Pourquoi un tel choix pour la Malaisie, alors que Mgr Fernandez, âgé de plus de 80 ans, ne comptera pas au nombre des cardinaux électeurs lors d’un éventuel prochain conclave ? D’après le cardinal indien Telesphore Toppo, archevêque de Ranchi, cette pourpre cardinalice accordée à un prélat malaisien « a été donnée à titre honorifique, pour remercier Mgr Fernandez de tout le travail qu’il a accompli ces dix dernières années, notamment en vue de l’établissement de relations diplomatiques entre le Saint-Siège et la Malaisie ». En janvier 2013, le Vatican a ainsi pu envoyer son premier nonce apostolique en Malaisie, Mgr Joseph Marino, la Malaisie accréditant son premier ambassadeur auprès le Saint-Siège, cette année, en 2016. L’archidiocèse de Kuala Lumpur est actuellement dirigé par Mgr Julian Leow Beng Kim, âgé de 52 ans et ordonné évêque en octobre 2014.
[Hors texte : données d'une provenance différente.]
-- ==== Sys2Proof/WellFormed.lean ====
section
/-! DEFINITION. Which instructions are well formed: those whose operands their encoding carries whole. -/

namespace Sys2Proof

/-- An address a frame carries whole: frame bits [13:8] hold six bits, and the encoders drop bits [7:6] of the
operand (R34, R77, R78). -/
def addressFits (address : Byte) : Bool := address &&& 0xC0#8 == 0#8

/-- A frame with an address above 0x3F has the encoding of its alias (R34), so it is not well formed. Every command is
well formed: its fields are carried whole, ignored bits included (R61, R67). -/
def Instr.wellFormed : Instr → Bool
  | .write address _ => addressFits address
  | .readreq address => addressFits address
  | .nop => true
  | .diagreq => true
  | .rdreg _ _ => true
  | .wrreg _ _ => true
  | .rddiag _ _ => true
  | .setch _ _ => true
  | .clrerr _ _ => true
  | .clrall _ _ => true
  | .sleep _ _ => true
  | .active _ _ => true
  | .init _ _ => true

end Sys2Proof
end

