-- ==== Sys2Proof/Tests/Slice0.lean ====
section
/-! SUPPORT. The model's own tests. Expected results are 95_test_vectors.md's or are written out by hand from the rule
named; then, for every statement with hypotheses, a state and operands that meet them. -/

namespace Sys2Proof.Tests

open Sys2Proof Sys2Proof.Machine

/-! ### Helpers -/

/-- IDLE, the line high, DR arbitrary, the adapter answering `script`. -/
def ready (script : List Answer) : State := { State.reset with mode := 1, dr := 0x1234, script := script }

/-- RUN, in the middle of the command in `cr`. -/
def mid (cr : CmdWord) (upc : BitVec 4) (dr : BitVec 16) (pend : Pend) (script : List Answer) : State :=
  { ready script with phase := .run, cr := cr, upc := upc, dr := dr, pend := pend }

/-- A device whose OUT holds `m`, HWCR 0x21 and HWCR_OCL 0x3C; OUT and HWCR are ordinary. -/
def deviceWith (m : Byte) : Device where
  regs := [(0x00, m), (0x0C, 0x21), (0x0D, 0x3C)]
  ordinary := [0x00, 0x0C]
  owed := none
  changes := []
  asleep := false
  draws := 0

/-- IDLE with that device at the far end. -/
def withDevice (m : Byte) : State := { ready [] with device := some (deviceWith m) }

/-- The one value FaultInfo has for certain. -/
def someInfo : FaultInfo := ⟨0, rfl⟩

/-- What holds of the next state. -/
def nextMeets (o : Host.Outcome State Fault Refusal) (p : State → Bool) : Bool :=
  match o with
  | .next t => p t
  | .fault _ => false
  | .refused _ => false

def isRefused (o : Host.Outcome State Fault Refusal) : Bool :=
  match o with
  | .next _ => false
  | .fault _ => false
  | .refused _ => true

/-- Status and data of the last entry, where it is a response. -/
def lastResponse (s : State) : Option (BitVec 2 × BitVec 16) :=
  match s.trace.getLast? with
  | some (.responded r) => some (r.status, r.data)
  | _ => none

/-- The five elements the end states of 95_test_vectors.md give. -/
def elements (s : State) : Phase × BitVec 4 × Pend × Level × BitVec 16 := (s.phase, s.upc, s.pend, s.mode, s.dr)

/-! ### Well-formedness: the one check, on an ill-formed term of each frame that has it -/

theorem test_illformed_write : Instr.wellFormed (.write 0x40 0x12) = false := by decide
theorem test_illformed_readreq : Instr.wellFormed (.readreq 0x80) = false := by decide
theorem test_wellformed_write : Instr.wellFormed (.write 0x3F 0xFF) = true := by decide

/-! ### Decoding: words written out bit by bit from R57 to R60 -/

theorem test_decode_rdreg : decodeCommand 0b0001_00001001_00000000#20 = .ok (.rdreg 0x09 0x00) := by decide
theorem test_decode_wrreg : decodeCommand 0b0010_00001101_11111111#20 = .ok (.wrreg 0x0D 0xFF) := by decide
theorem test_decode_rddiag : decodeCommand 0b0011_10101011_11001101#20 = .ok (.rddiag 0xAB 0xCD) := by decide
theorem test_decode_setch : decodeCommand 0b0100_11111110_00000011#20 = .ok (.setch 0xFE 0x03) := by decide
theorem test_decode_clrerr : decodeCommand 0b0101_00000000_00000011#20 = .ok (.clrerr 0x00 0x03) := by decide
theorem test_decode_clrall : decodeCommand 0b0110_11111111_11111111#20 = .ok (.clrall 0xFF 0xFF) := by decide
theorem test_decode_sleep : decodeCommand 0b0111_00000000_00000000#20 = .ok (.sleep 0x00 0x00) := by decide
theorem test_decode_active : decodeCommand 0b1000_00000000_00000000#20 = .ok (.active 0x00 0x00) := by decide
theorem test_decode_init : decodeCommand 0b1001_00000000_00000000#20 = .ok (.init 0x00 0x00) := by decide
theorem test_decode_nop : decodeFrame 0b00_000000_00000000#16 = .ok .nop := by decide

theorem test_decode_diagreq : decodeFrame Config.diagReqFrame = .ok .diagreq := by
  rw [decodeFrame_order, if_pos rfl]

/-- 0x8DFF (95_test_vectors.md 3.2), where DIAG_REQ_FRAME is another frame. -/
theorem test_decode_write (h : 0b10_001101_11111111#16 ≠ Config.diagReqFrame) :
    decodeFrame 0b10_001101_11111111#16 = .ok (.write 0x0D 0xFF) := by
  rw [decodeFrame_order, if_neg h]; decide
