-- ==== Sys2Proof/Machine/Bits.lean ====
section
/-! DEFINITION. Bit-field helpers (00_scope.md R11): keeping the low bits of a word, building a word from
its bits, and the XOR and the count of a family of bits. -/

namespace Sys2Proof.Machine

/-- Bits k−1..0 of `v`, zeros above (00_scope.md R11: `v[k−1:0]`). -/
def lowBits {w : Nat} (k : Nat) (v : BitVec w) : BitVec w := BitVec.ofNat w (v.toNat % 2 ^ k)

/-- The word whose bit i is `f i` for i < n, and 0 above. -/
def bitsOf (w : Nat) : Nat → (Nat → Bool) → BitVec w
  | 0, _ => 0
  | n + 1, f => bitsOf w n f ||| BitVec.ofNat w ((f n).toNat <<< n)

/-- XOR over i in [0, n) of `f i`. -/
def xorSum : Nat → (Nat → Bool) → Bool
  | 0, _ => false
  | n + 1, f => xor (xorSum n f) (f n)

/-- The number of i in [0, n) with `f i`. -/
def countOf : Nat → (Nat → Bool) → Nat
  | 0, _ => 0
  | n + 1, f => countOf n f + (f n).toNat

/-- `f 0, f 1, .., f (n − 1)`. -/
def tabulate {α : Type} (n : Nat) (f : Nat → α) : List α := (List.range n).map f

end Sys2Proof.Machine
end

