-- ==== Sys2Proof/Machine/DyadicOps.lean ====
section
/-! DEFINITION. The dyadic block commands (40_dyadic.md): DYMUL, DYADD, DYREG, DYINV, BCOPY. -/

namespace Sys2Proof.Machine

/-- DYMUL (40_dyadic.md R200): `B(d) <- dymul(B(a), B(b))`. -/
def ruleDymul (d a b : Field) (s : State) : Run State := do
  checkCfgv s
  checkRegion s .fa d.toNat
  checkRegion s .fb a.toNat
  checkRegion s .fc b.toNat
  let x ← readBlock s a.toNat
  let y ← readBlock s b.toNat
  return s.putBlock d.toNat (dymul s.t x y)

/-- The command DYMUL: its rule, then how it ends (45_control.md R400). -/
def execDymul (d a b : Field) (s : State) : Host.Outcome State Fault Refusal :=
  commit (.dymul d a b) s (ruleDymul d a b s)

/-- DYADD (40_dyadic.md R201): `B(d) <- B(a) ^ B(b)`. -/
def ruleDyadd (d a b : Field) (s : State) : Run State := do
  checkCfgv s
  checkRegion s .fa d.toNat
  checkRegion s .fb a.toNat
  checkRegion s .fc b.toNat
  let x ← readBlock s a.toNat
  let y ← readBlock s b.toNat
  return s.putBlock d.toNat (x ^^^ y)

/-- The command DYADD: its rule, then how it ends (45_control.md R400). -/
def execDyadd (d a b : Field) (s : State) : Host.Outcome State Fault Refusal :=
  commit (.dyadd d a b) s (ruleDyadd d a b s)

/-- DYREG (40_dyadic.md R202): FLAGS tell the parity of B(a). -/
def ruleDyreg (a : Field) (s : State) : Run State := do
  checkCfgv s
  checkRegion s .fb a.toNat
  let x ← readBlock s a.toNat
  return s.setOutcome (parity s.t x)

/-- The command DYREG: its rule, then how it ends (45_control.md R400). -/
def execDyreg (a : Field) (s : State) : Host.Outcome State Fault Refusal :=
  commit (.dyreg a) s (ruleDyreg a s)

/-- DYINV (40_dyadic.md R203): FLAGS tell the parity of B(a); a regular block, its own inverse, is
written to d, a singular one leaves d alone. -/
def ruleDyinv (d a : Field) (s : State) : Run State := do
  checkCfgv s
  checkRegion s .fa d.toNat
  checkRegion s .fb a.toNat
  let x ← readBlock s a.toNat
  if parity s.t x then
    return (s.setOutcome true).putBlock d.toNat x
  else
    return s.setOutcome false

/-- The command DYINV: its rule, then how it ends (45_control.md R400). -/
def execDyinv (d a : Field) (s : State) : Host.Outcome State Fault Refusal :=
  commit (.dyinv d a) s (ruleDyinv d a s)

/-- BCOPY (40_dyadic.md R204): `count` whole words from s to d, as if through a temporary buffer. -/
def ruleBcopy (d src count : Field) (s : State) : Run State := do
  checkOperands s [(.fc, .positive, count)]
  checkRegion s .fa (d.toNat + count.toNat - 1)
  checkRegion s .fb (src.toNat + count.toNat - 1)
  let ws ← collect count.toNat fun i =>
    readCell .bmem (src.toNat + i) (s.blockWord (src.toNat + i))
  return s.putWords d.toNat ws

/-- The command BCOPY: its rule, then how it ends (45_control.md R400). -/
def execBcopy (d src count : Field) (s : State) : Host.Outcome State Fault Refusal :=
  commit (.bcopy d src count) s (ruleBcopy d src count s)

end Sys2Proof.Machine
end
« La création de deux nouveaux cardinaux pour le Bangladesh et la Malaisie montre que le pape pose des choix délibérés vers les périphéries. Cela démontre aussi l’amour et l’attention qu’il porte à l’Asie, et ces nominations aideront et viendront renforcer la Fédération des Conférences épiscopales d’Asie (FABC) », a déclaré à l’agence Ucanews, Mgr Oswald Gracias, archevêque de Bombay et actuel président de la FABC.

Pour Mgr Telesphore Toppo, « le Vatican regarde vers l’Asie du fait de la croissance de l’Eglise catholique dans cette vaste région du monde, qui rassemble 12 % des 1,2 milliard de catholiques. Les deux-tiers de la population de la planète vivent en Asie, l’Eglise ne peut ignorer ce continent ». L’évêque indien souligne aussi que « la mission est la première des priorités de l’Eglise » et qu’en Asie, elle connaît actuellement « des temps difficiles », du fait de la montée des fondamentalismes religieux, la Malaisie ne faisant pas exception à cette tendance.

Avec ces nouvelles nominations, la FABC compte désormais 22 cardinaux, dont 15 cardinaux âgés de moins de 80 ans qui se trouvent donc en position d’électeurs en cas de conclave à Rome, pour la succession du pape François. Sur ces 15 cardinaux, sept cardinaux proviennent d’Inde ou des Philippines.

La Malaisie, pays musulman à près de 60 %, compte 28 millions d’habitants. Les chrétiens représentent la troisième religion du pays, derrière le bouddhisme, et rassemblent 2,6 millions de fidèles (dont un peu plus d’un million de catholiques, soit 3,7 % de la population malaisienne).

L’Eglise catholique en Malaisie compte trois archidiocèses – Kuala Lumpur, Kuching et Kota Kinabalu – et six diocèses – Melaka-Johor, Penang, Sibu, Miri, Keningau et Sandakan.